Use Case 3: Business Insights from Implementing AI Algorithms into Existing Equipment
This specific use case explored the business perspective derived from the MVP. The development of an AI solution that was relatively easy and fast to implement and test as well as being cost efficient solved a real-world challenge. Further, it ultimately increased the awareness and understanding of AI technology, specifically the importance of image acquisition, capabilities of the hardware components, integration in current system architecture, and handling of large data sets. All these outcomes were consolidated and summarized as user requirements or implementation guidelines to support future AI projects. Finally, important lessons were learned to support a data-driven and AI-enabled organization, such as exploring required infrastructure, capabilities, interfaces, and processes; defining an AI governance; and establishing other valuable inputs to the AI strategy.
Key Takeaways
The impressive performance achieved by the AI MVP outperformed the existing system in only 3 months and highlighted the powerful potential of AI solutions. The AI retrofit project not only confirmed an improvement in the inspection performance but also enabled valuable insights into implementing AI technology in the manufacturing environment. On a technical level, user requirements—such as the importance of high-quality image acquisition, powerful hardware, and software components—were identified. One key success factor was establishing and maintaining a sustainable database, which set the foundation for other AI solutions.

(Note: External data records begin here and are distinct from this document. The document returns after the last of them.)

-- ==== Sys2Proof/Machine/Dispatch.lean ====
section
/-! DEFINITION. One arm per command of the table: each calls its meaning. -/

namespace Sys2Proof.Machine
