/-- HELLO, QUEUE_CREATE, QUEUE_DELETE and QUEUE_RESET that pass every check (R88): the version in force is the lower of
the two sides' (R152, R154); a created pair has the addresses, sizes and vector of the entry and no history; a deleted
pair and its history are gone; a reset pair stands at head, tail and sequence of a new one, its owed replies counted in
the result, and the commands it still runs are unknown to its new history (R157). Everything outside the named parts stays as it was. -/
def Obligations.SessionCommandsTakeEffect : Prop :=
  (∀ (k : KCmd) (s : State), Passes helloCmd k s → ∃ t, exec (.hello k) s = .next t
    ∧ t.version? k.path = some (min (k.u16 16) 0x0302)
    ∧ (∀ p : Path, p.master ≠ k.master → t.version? p = s.version? p)
    ∧ (∃ r, DoneOk helloCmd k t 0 r ∧ fieldAt r 0 2 = min (k.u16 16) 0x0302)
    ∧ Only ([.fns, .intake, .ev] ++ replyParts) s t)
  ∧ (∀ (k : KCmd) (s : State), Passes queueCreateCmd k s → ∃ t, exec (.queueCreate k) s = .next t
    ∧ t.pair? k.master (k.u8 16) = some { cbase := k.u64 24, rbase := k.u64 32, cqLog := k.u8 17, rqLog := k.u8 18,
                                          vector := k.u16 20 }
    ∧ t.seqState (.queue k.master (k.u8 16)) = {}
    ∧ DoneOk queueCreateCmd k t 0 [] ∧ Only ([.pairs] ++ replyParts) s t)
  ∧ (∀ (k : KCmd) (s : State), Passes queueDeleteCmd k s → ∃ t, exec (.queueDelete k) s = .next t
    ∧ t.pair? k.master (k.u8 16) = none ∧ t.seqState (.queue k.master (k.u8 16)) = {}
    ∧ DoneOk queueDeleteCmd k t 0 [] ∧ Only ([.pairs, .intake] ++ replyParts) s t)
  ∧ ∀ (k : KCmd) (s : State) (p : QPair), Passes queueResetCmd k s → s.pair? k.master (k.u8 16) = some p →
    ∃ t, exec (.queueReset k) s = .next t
    ∧ (t.pair? k.master (k.u8 16)).map ringBlind
        = some (ringBlind { p with tail := 0, head := 0, rhead := 0, failed := false })
    ∧ (s.kym.heldReplies = [] → t.pair? k.master (k.u8 16)
        = some { p with tail := 0, head := 0, ridx := 0, phase := true, rhead := 0, unread := 0, failed := false })
    ∧ t.seqState (.queue k.master (k.u8 16)) = {}
    ∧ t.kym.running = s.kym.running.map (fun r : Running =>
        if r.cmd.path = Path.queue k.master (k.u8 16) then { r with forgotten := true } else r)
    ∧ DoneOk queueResetCmd k t 0 (toLE 4 (s.owed (.queue k.master (k.u8 16))))
    ∧ Only ([.pairs, .intake, .running] ++ replyParts) s t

The implementation of AI into an existing AVI machine also allowed us to develop guidelines and concepts to cope with existing processes and pharmaceutical regulations. Another significant outcome was using critical thinking and a risk-based approach when relying on AI algorithms. It is never a one-size-fits-all solution. Finally, the AI retrofit approach started with a clear value proposition, but it also leveraged additional business insights to generalize further AI implementations and enabled the organization to explore and improve AI capabilities for future projects.
Next Steps
An essential next step for the project team is to tackle the technology challenges identified during this project, such as the feasibility of updating the hardware components in the existing machine, equipping the vision system with the needed computing power, and integrating the AI solution in the AVI system, including different communication layers and user interactions (e.g., visualization or recipe and user management). The project’s successful outcome was also directly linked to the ability of the project team to develop new out-of-the-box ideas beyond the AI retrofit project, which consequently triggered new AI initiatives within the network and identified opportunities to improve AI capabilities. Finally, the project team is interested in fostering discussions around AI topics with other pharmaceutical companies, AI suppliers, and communities to exchange best practices and lessons learned to drive AI solutions in the pharmaceutical industry.